Take a popular, established, and thoroughly American genre (the action/cop movie), transplant it to the quintessential British setting and sit back and enjoy the jolly decent clash of movie cultures.
Call it Jerry Bruckheimer meets Agatha Christie’s Poirot, though here the laughs are intentional.
Nicholas Angel (Simon Pegg) is Britain’s top cop, so efficient that he embarrasses his superiors and is therefore packed off to the sleepiest village in Britain. Or so it seems.
In true buddy cop fashion, he’s partnered with Danny Butterman (Nick Frost), who’s Angel’s opposite: Slow, oafish and rather dim.
In the idyllic rural setting, Angel deals with neighbourhood watch meetings, shoplifters and the occasional missing swan, which makes for some truly funny sequences.
Then a number of grisly accidents in the village set off a chain of events that lead Angel and Butterman to believe something altogether more sinister is going on.
And the second half of the movie turns into an explosive homage to Tony Scott and John Woo style shootouts and car chases.

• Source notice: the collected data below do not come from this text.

-- ==== Sys2Proof/Certificates/Slice0/Obligations.lean ====
section
/-! DEFINITION. The statements for the provers. Each docstring names the rules of spec/ that it rests on. -/

open Sys2Proof Sys2Proof.Machine Sys2Proof.Safety

/-! ### The machine -/

/-- A step takes the command at the front of the queue and runs it on the state with the queue's rest. -/
def Obligations.StepRunsTheFrontCommand : Prop :=
  ∀ (s : State) (c : Instr) (rest : List Instr), s.pending = c :: rest →
    step s = exec c { s with pending := rest }

/-- Every command has a next state, and no command touches the queue of commands that wait. No rule of the
spec stops the part; in FAULT too "the part goes on working" (R145). -/
def Obligations.EveryCommandHasANextState : Prop :=
  ∀ (c : Instr) (s : State), ∃ t, exec c s = .next t ∧ t.pending = s.pending

/-! ### Lines (chapters 9 and 10) -/

/-- R152, R154, R166: a hunting receiver that is fed the frame of a kind, a tag and a body of at most 510 bytes
stays in that frame until its last byte, at which the frame is complete and its check right; the receiver then
hunts. What it has kept gives back the length, the kind, the tag and the body. -/
def Obligations.GoodFramesAreReceivedWhole : Prop :=
  ∀ (kind tag : Byte) (body : List Byte), body.length ≤ 510 →
    ∃ (first : List Byte) (last : Byte), frameOf kind tag body = first ++ [last]
      ∧ (∀ n, 0 < n → n ≤ first.length → (Receiver.hunting.bytes (first.take n)).state ≠ .hunt)
      ∧ (∀ n, n < first.length → (Receiver.hunting.bytes (first.take n)).completes (first.getD n 0) = none)
      ∧ Receiver.hunting.bytes (first ++ [last]) = Receiver.hunting
      ∧ ∃ kept, (Receiver.hunting.bytes first).completes last = some kept ∧ goodCheck kept = true
          ∧ keptLength kept = body.length + 2 ∧ kept.getD 2 0 = kind ∧ kept.getD 3 0 = tag
          ∧ (kept.drop 4).take body.length = body

/-- R155, R158, R167: a good frame that is taken has one reply, on its own line: of its kind plus 80h, with its tag, a
result of Table 9-2 and the status byte as the request leaves it; the other line is left as it was. While a reply is
pending on a line, a frame that arrives there is discarded whole: that its start byte came while the reply was pending
is how the model takes such a command (log 2). The reply is formed in the event of its request (log 26). -/
def Obligations.RequestsAreAnsweredOneAtATime : Prop :=
  ((∀ (s : State) (c : Instr) (line : Line) (kind tag : Byte) (body : List Byte),
       requestOf c = some (line, kind, tag, body) → (s.line line).reply ≠ none → exec c s = .next s)
     ∧ ∀ (s : State) (line : Line), exec (.frameDuringReply line) s = .next s)
  ∧ (∀ (s : State) (c : Instr) (line : Line) (kind tag : Byte) (body : List Byte),
     requestOf c = some (line, kind, tag, body) → Ready s line →
       ∃ (t : State) (result : Result) (data : List Byte), exec c s = .next t
         ∧ Replied t line kind tag result data ∧ ∀ other, other ≠ line → t.line other = s.line other)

Writer-director Edgar Wright clearly reveres the genre and can certainly direct an action sequence, but had he reined it in a bit, he might have shaved a welcome 15 to 20 minutes off the film’s running time.
Still, Hot Fuzz’s pleasure derives from its clever referencing of just about every major US action movie and British cult classic of the past 30 years.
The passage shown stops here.